Begin at the first line below and copy each line exactly, ending with the line where "(afterMonitor s).env = s.env := by" appears.

=== Material for the task ===

/-! `env` -/

@[simp] theorem enterRead_env (s : State) : (enterRead s).env = s.env := by unfold enterRead; split <;> rfl
@[simp] theorem afterPayload_env (g : Stage) (s : State) : (afterPayload g s).env = s.env := by unfold afterPayload; split <;> first | rfl | exact enterRead_env s
@[simp] theorem afterBtf_env (s : State) : (afterBtf s).env = s.env := by unfold afterBtf; split <;> first | rfl | exact afterPayload_env _ s
@[simp] theorem afterMonitor_env (s : State) : (afterMonitor s).env = s.env := by
  unfold afterMonitor pollFlag; repeat' split
  all_goals first | rfl | exact afterBtf_env (storeSnap s)
@[simp] theorem afterStatusRead_env (s : State) : (afterStatusRead s).env = s.env := by
  unfold afterStatusRead; repeat' split
  all_goals first | rfl | exact afterMonitor_env s
@[simp] theorem afterClearErr_env (f : ErrFlag) (s : State) : (afterClearErr f s).env = s.env := by unfold afterClearErr; split <;> rfl
@[simp] theorem afterClearBerr_env (e : Option ErrFlag) (s : State) : (afterClearBerr e s).env = s.env := by
  unfold afterClearBerr; split <;> first | rfl | exact afterMonitor_env s
@[simp] theorem afterSecond_env (s : State) : (afterSecond s).env = s.env := by
  unfold afterSecond; repeat' split
  all_goals rfl
@[simp] theorem afterLatchClear_env (s : State) : (afterLatchClear s).env = s.env := by
  unfold afterLatchClear; repeat' split
  all_goals first | rfl | exact afterPayload_env _ s
@[simp] theorem afterDrain_env (s : State) : (afterDrain s).env = s.env := by
  unfold afterDrain; repeat' split
  all_goals rfl
@[simp] theorem afterLeave_env (s : State) : (afterLeave s).env = s.env := by
  unfold afterLeave; repeat' split
  all_goals first | rfl | exact afterLatchClear_env s | exact afterDrain_env s
@[simp] theorem afterLeaveCtrl_env (s : State) : (afterLeaveCtrl s).env = s.env := by
  unfold afterLeaveCtrl; repeat' split
  all_goals rfl
@[simp] theorem afterCfg_env (k : CfgStep) (s : State) : (afterCfg k s).env = s.env := by cases k <;> rfl
@[simp] theorem advance_env (s : State) : (advance s).env = s.env := by
  unfold advance; repeat' split
  all_goals first | rfl | exact afterCfg_env _ s | exact afterStatusRead_env s | exact afterClearErr_env _ s |
    exact afterClearBerr_env _ s | exact afterSecond_env s | exact afterLeave_env s | exact afterLeaveCtrl_env s

/-! `trace` -/

@[simp] theorem enterRead_trace (s : State) : (enterRead s).trace = s.trace := by unfold enterRead; split <;> rfl
@[simp] theorem afterPayload_trace (g : Stage) (s : State) : (afterPayload g s).trace = s.trace := by unfold afterPayload; split <;> first | rfl | exact enterRead_trace s
@[simp] theorem afterBtf_trace (s : State) : (afterBtf s).trace = s.trace := by unfold afterBtf; split <;> first | rfl | exact afterPayload_trace _ s
@[simp] theorem afterMonitor_trace (s : State) : (afterMonitor s).trace = s.trace := by
  unfold afterMonitor pollFlag; repeat' split
  all_goals first | rfl | exact afterBtf_trace (storeSnap s)
@[simp] theorem afterStatusRead_trace (s : State) : (afterStatusRead s).trace = s.trace := by
  unfold afterStatusRead; repeat' split
  all_goals first | rfl | exact afterMonitor_trace s
@[simp] theorem afterClearErr_trace (f : ErrFlag) (s : State) : (afterClearErr f s).trace = s.trace := by unfold afterClearErr; split <;> rfl
@[simp] theorem afterClearBerr_trace (e : Option ErrFlag) (s : State) : (afterClearBerr e s).trace = s.trace := by
  unfold afterClearBerr; split <;> first | rfl | exact afterMonitor_trace s
@[simp] theorem afterSecond_trace (s : State) : (afterSecond s).trace = s.trace := by
  unfold afterSecond; repeat' split
  all_goals rfl
@[simp] theorem afterLatchClear_trace (s : State) : (afterLatchClear s).trace = s.trace := by
  unfold afterLatchClear; repeat' split
  all_goals first | rfl | exact afterPayload_trace _ s
@[simp] theorem afterDrain_trace (s : State) : (afterDrain s).trace = s.trace := by
  unfold afterDrain; repeat' split
  all_goals rfl
@[simp] theorem afterLeave_trace (s : State) : (afterLeave s).trace = s.trace := by
  unfold afterLeave; repeat' split
  all_goals first | rfl | exact afterLatchClear_trace s | exact afterDrain_trace s
@[simp] theorem afterLeaveCtrl_trace (s : State) : (afterLeaveCtrl s).trace = s.trace := by
  unfold afterLeaveCtrl; repeat' split
  all_goals rfl
@[simp] theorem afterCfg_trace (k : CfgStep) (s : State) : (afterCfg k s).trace = s.trace := by cases k <;> rfl
@[simp] theorem advance_trace (s : State) : (advance s).trace = s.trace := by
  unfold advance; repeat' split
  all_goals first | rfl | exact afterCfg_trace _ s | exact afterStatusRead_trace s | exact afterClearErr_trace _ s |
    exact afterClearBerr_trace _ s | exact afterSecond_trace s | exact afterLeave_trace s | exact afterLeaveCtrl_trace s

/-! `addr7` -/

@[simp] theorem enterRead_addr7 (s : State) : (enterRead s).addr7 = s.addr7 := by unfold enterRead; split <;> rfl
@[simp] theorem afterPayload_addr7 (g : Stage) (s : State) : (afterPayload g s).addr7 = s.addr7 := by unfold afterPayload; split <;> first | rfl | exact enterRead_addr7 s
@[simp] theorem afterBtf_addr7 (s : State) : (afterBtf s).addr7 = s.addr7 := by unfold afterBtf; split <;> first | rfl | exact afterPayload_addr7 _ s
@[simp] theorem afterMonitor_addr7 (s : State) : (afterMonitor s).addr7 = s.addr7 := by
  unfold afterMonitor pollFlag; repeat' split
  all_goals first | rfl | exact afterBtf_addr7 (storeSnap s)
@[simp] theorem afterStatusRead_addr7 (s : State) : (afterStatusRead s).addr7 = s.addr7 := by
  unfold afterStatusRead; repeat' split
  all_goals first | rfl | exact afterMonitor_addr7 s
@[simp] theorem afterClearErr_addr7 (f : ErrFlag) (s : State) : (afterClearErr f s).addr7 = s.addr7 := by unfold afterClearErr; split <;> rfl
@[simp] theorem afterClearBerr_addr7 (e : Option ErrFlag) (s : State) : (afterClearBerr e s).addr7 = s.addr7 := by
  unfold afterClearBerr; split <;> first | rfl | exact afterMonitor_addr7 s
@[simp] theorem afterSecond_addr7 (s : State) : (afterSecond s).addr7 = s.addr7 := by
  unfold afterSecond; repeat' split
  all_goals rfl
@[simp] theorem afterLatchClear_addr7 (s : State) : (afterLatchClear s).addr7 = s.addr7 := by
  unfold afterLatchClear; repeat' split
  all_goals first | rfl | exact afterPayload_addr7 _ s
@[simp] theorem afterDrain_addr7 (s : State) : (afterDrain s).addr7 = s.addr7 := by
  unfold afterDrain; repeat' split
  all_goals rfl
@[simp] theorem afterLeave_addr7 (s : State) : (afterLeave s).addr7 = s.addr7 := by
  unfold afterLeave; repeat' split
  all_goals first | rfl | exact afterLatchClear_addr7 s | exact afterDrain_addr7 s
@[simp] theorem afterLeaveCtrl_addr7 (s : State) : (afterLeaveCtrl s).addr7 = s.addr7 := by
  unfold afterLeaveCtrl; repeat' split
  all_goals rfl
@[simp] theorem afterCfg_addr7 (k : CfgStep) (s : State) : (afterCfg k s).addr7 = s.addr7 := by cases k <;> rfl
@[simp] theorem advance_addr7 (s : State) : (advance s).addr7 = s.addr7 := by
  unfold advance; repeat' split
  all_goals first | rfl | exact afterCfg_addr7 _ s | exact afterStatusRead_addr7 s | exact afterClearErr_addr7 _ s |
    exact afterClearBerr_addr7 _ s | exact afterSecond_addr7 s | exact afterLeave_addr7 s | exact afterLeaveCtrl_addr7 s

/-! `op` -/

@[simp] theorem enterRead_op (s : State) : (enterRead s).op = s.op := by unfold enterRead; split <;> rfl
@[simp] theorem afterPayload_op (g : Stage) (s : State) : (afterPayload g s).op = s.op := by unfold afterPayload; split <;> first | rfl | exact enterRead_op s
@[simp] theorem afterBtf_op (s : State) : (afterBtf s).op = s.op := by unfold afterBtf; split <;> first | rfl | exact afterPayload_op _ s
@[simp] theorem afterMonitor_op (s : State) : (afterMonitor s).op = s.op := by
  unfold afterMonitor pollFlag; repeat' split
  all_goals first | rfl | exact afterBtf_op (storeSnap s)
@[simp] theorem afterStatusRead_op (s : State) : (afterStatusRead s).op = s.op := by
  unfold afterStatusRead; repeat' split
  all_goals first | rfl | exact afterMonitor_op s
@[simp] theorem afterClearErr_op (f : ErrFlag) (s : State) : (afterClearErr f s).op = s.op := by unfold afterClearErr; split <;> rfl
@[simp] theorem afterClearBerr_op (e : Option ErrFlag) (s : State) : (afterClearBerr e s).op = s.op := by unfold afterClearBerr; split <;> first | rfl | exact afterMonitor_op s
@[simp] theorem afterSecond_op (s : State) : (afterSecond s).op = s.op := by
  unfold afterSecond; repeat' split
  all_goals rfl
@[simp] theorem afterLatchClear_op (s : State) : (afterLatchClear s).op = s.op := by
  unfold afterLatchClear; repeat' split
  all_goals first | rfl | exact afterPayload_op _ s
@[simp] theorem afterDrain_op (s : State) : (afterDrain s).op = s.op := by
  unfold afterDrain; repeat' split
  all_goals rfl
@[simp] theorem afterLeave_op (s : State) : (afterLeave s).op = s.op := by
  unfold afterLeave; repeat' split
  all_goals first | rfl | exact afterLatchClear_op s | exact afterDrain_op s
@[simp] theorem afterLeaveCtrl_op (s : State) : (afterLeaveCtrl s).op = s.op := by
  unfold afterLeaveCtrl; repeat' split
  all_goals rfl
@[simp] theorem afterCfg_op (k : CfgStep) (s : State) : (afterCfg k s).op = s.op := by cases k <;> rfl
@[simp] theorem advance_op (s : State) : (advance s).op = s.op := by
  unfold advance; repeat' split
  all_goals first | rfl | exact afterCfg_op _ s | exact afterStatusRead_op s | exact afterClearErr_op _ s |
    exact afterClearBerr_op _ s | exact afterSecond_op s | exact afterLeave_op s | exact afterLeaveCtrl_op s

/-! `wlen` -/

@[simp] theorem enterRead_wlen (s : State) : (enterRead s).wlen = s.wlen := by unfold enterRead; split <;> rfl
@[simp] theorem afterPayload_wlen (g : Stage) (s : State) : (afterPayload g s).wlen = s.wlen := by unfold afterPayload; split <;> first | rfl | exact enterRead_wlen s
@[simp] theorem afterBtf_wlen (s : State) : (afterBtf s).wlen = s.wlen := by unfold afterBtf; split <;> first | rfl | exact afterPayload_wlen _ s
@[simp] theorem afterMonitor_wlen (s : State) : (afterMonitor s).wlen = s.wlen := by
  unfold afterMonitor pollFlag; repeat' split
  all_goals first | rfl | exact afterBtf_wlen (storeSnap s)
@[simp] theorem afterStatusRead_wlen (s : State) : (afterStatusRead s).wlen = s.wlen := by
  unfold afterStatusRead; repeat' split
  all_goals first | rfl | exact afterMonitor_wlen s
@[simp] theorem afterClearErr_wlen (f : ErrFlag) (s : State) : (afterClearErr f s).wlen = s.wlen := by unfold afterClearErr; split <;> rfl
@[simp] theorem afterClearBerr_wlen (e : Option ErrFlag) (s : State) : (afterClearBerr e s).wlen = s.wlen := by
  unfold afterClearBerr; split <;> first | rfl | exact afterMonitor_wlen s
@[simp] theorem afterSecond_wlen (s : State) : (afterSecond s).wlen = s.wlen := by
  unfold afterSecond; repeat' split
  all_goals rfl
@[simp] theorem afterLatchClear_wlen (s : State) : (afterLatchClear s).wlen = s.wlen := by
  unfold afterLatchClear; repeat' split
  all_goals first | rfl | exact afterPayload_wlen _ s
@[simp] theorem afterDrain_wlen (s : State) : (afterDrain s).wlen = s.wlen := by
  unfold afterDrain; repeat' split
  all_goals rfl
@[simp] theorem afterLeave_wlen (s : State) : (afterLeave s).wlen = s.wlen := by
  unfold afterLeave; repeat' split
  all_goals first | rfl | exact afterLatchClear_wlen s | exact afterDrain_wlen s
@[simp] theorem afterLeaveCtrl_wlen (s : State) : (afterLeaveCtrl s).wlen = s.wlen := by
  unfold afterLeaveCtrl; repeat' split
  all_goals rfl
@[simp] theorem afterCfg_wlen (k : CfgStep) (s : State) : (afterCfg k s).wlen = s.wlen := by cases k <;> rfl
@[simp] theorem advance_wlen (s : State) : (advance s).wlen = s.wlen := by
  unfold advance; repeat' split
  all_goals first | rfl | exact afterCfg_wlen _ s | exact afterStatusRead_wlen s | exact afterClearErr_wlen _ s |
    exact afterClearBerr_wlen _ s | exact afterSecond_wlen s | exact afterLeave_wlen s | exact afterLeaveCtrl_wlen s

/-! `rlen` -/

@[simp] theorem enterRead_rlen (s : State) : (enterRead s).rlen = s.rlen := by unfold enterRead; split <;> rfl
@[simp] theorem afterPayload_rlen (g : Stage) (s : State) : (afterPayload g s).rlen = s.rlen := by unfold afterPayload; split <;> first | rfl | exact enterRead_rlen s
@[simp] theorem afterBtf_rlen (s : State) : (afterBtf s).rlen = s.rlen := by unfold afterBtf; split <;> first | rfl | exact afterPayload_rlen _ s
@[simp] theorem afterMonitor_rlen (s : State) : (afterMonitor s).rlen = s.rlen := by
  unfold afterMonitor pollFlag; repeat' split
  all_goals first | rfl | exact afterBtf_rlen (storeSnap s)
@[simp] theorem afterStatusRead_rlen (s : State) : (afterStatusRead s).rlen = s.rlen := by
  unfold afterStatusRead; repeat' split
  all_goals first | rfl | exact afterMonitor_rlen s
@[simp] theorem afterClearErr_rlen (f : ErrFlag) (s : State) : (afterClearErr f s).rlen = s.rlen := by unfold afterClearErr; split <;> rfl
@[simp] theorem afterClearBerr_rlen (e : Option ErrFlag) (s : State) : (afterClearBerr e s).rlen = s.rlen := by
  unfold afterClearBerr; split <;> first | rfl | exact afterMonitor_rlen s
@[simp] theorem afterSecond_rlen (s : State) : (afterSecond s).rlen = s.rlen := by
  unfold afterSecond; repeat' split
  all_goals rfl
@[simp] theorem afterLatchClear_rlen (s : State) : (afterLatchClear s).rlen = s.rlen := by
  unfold afterLatchClear; repeat' split
  all_goals first | rfl | exact afterPayload_rlen _ s
@[simp] theorem afterDrain_rlen (s : State) : (afterDrain s).rlen = s.rlen := by
  unfold afterDrain; repeat' split
  all_goals rfl
@[simp] theorem afterLeave_rlen (s : State) : (afterLeave s).rlen = s.rlen := by
  unfold afterLeave; repeat' split
  all_goals first | rfl | exact afterLatchClear_rlen s | exact afterDrain_rlen s
@[simp] theorem afterLeaveCtrl_rlen (s : State) : (afterLeaveCtrl s).rlen = s.rlen := by
  unfold afterLeaveCtrl; repeat' split
  all_goals rfl
@[simp] theorem afterCfg_rlen (k : CfgStep) (s : State) : (afterCfg k s).rlen = s.rlen := by cases k <;> rfl
@[simp] theorem advance_rlen (s : State) : (advance s).rlen = s.rlen := by
  unfold advance; repeat' split
  all_goals first | rfl | exact afterCfg_rlen _ s | exact afterStatusRead_rlen s | exact afterClearErr_rlen _ s |
    exact afterClearBerr_rlen _ s | exact afterSecond_rlen s | exact afterLeave_rlen s | exact afterLeaveCtrl_rlen s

===

Worked solution:
/-! `env` -/

@[simp] theorem enterRead_env (s : State) : (enterRead s).env = s.env := by unfold enterRead; split <;> rfl
@[simp] theorem afterPayload_env (g : Stage) (s : State) : (afterPayload g s).env = s.env := by unfold afterPayload; split <;> first | rfl | exact enterRead_env s
@[simp] theorem afterBtf_env (s : State) : (afterBtf s).env = s.env := by unfold afterBtf; split <;> first | rfl | exact afterPayload_env _ s
@[simp] theorem afterMonitor_env (s : State) : (afterMonitor s).env = s.env := by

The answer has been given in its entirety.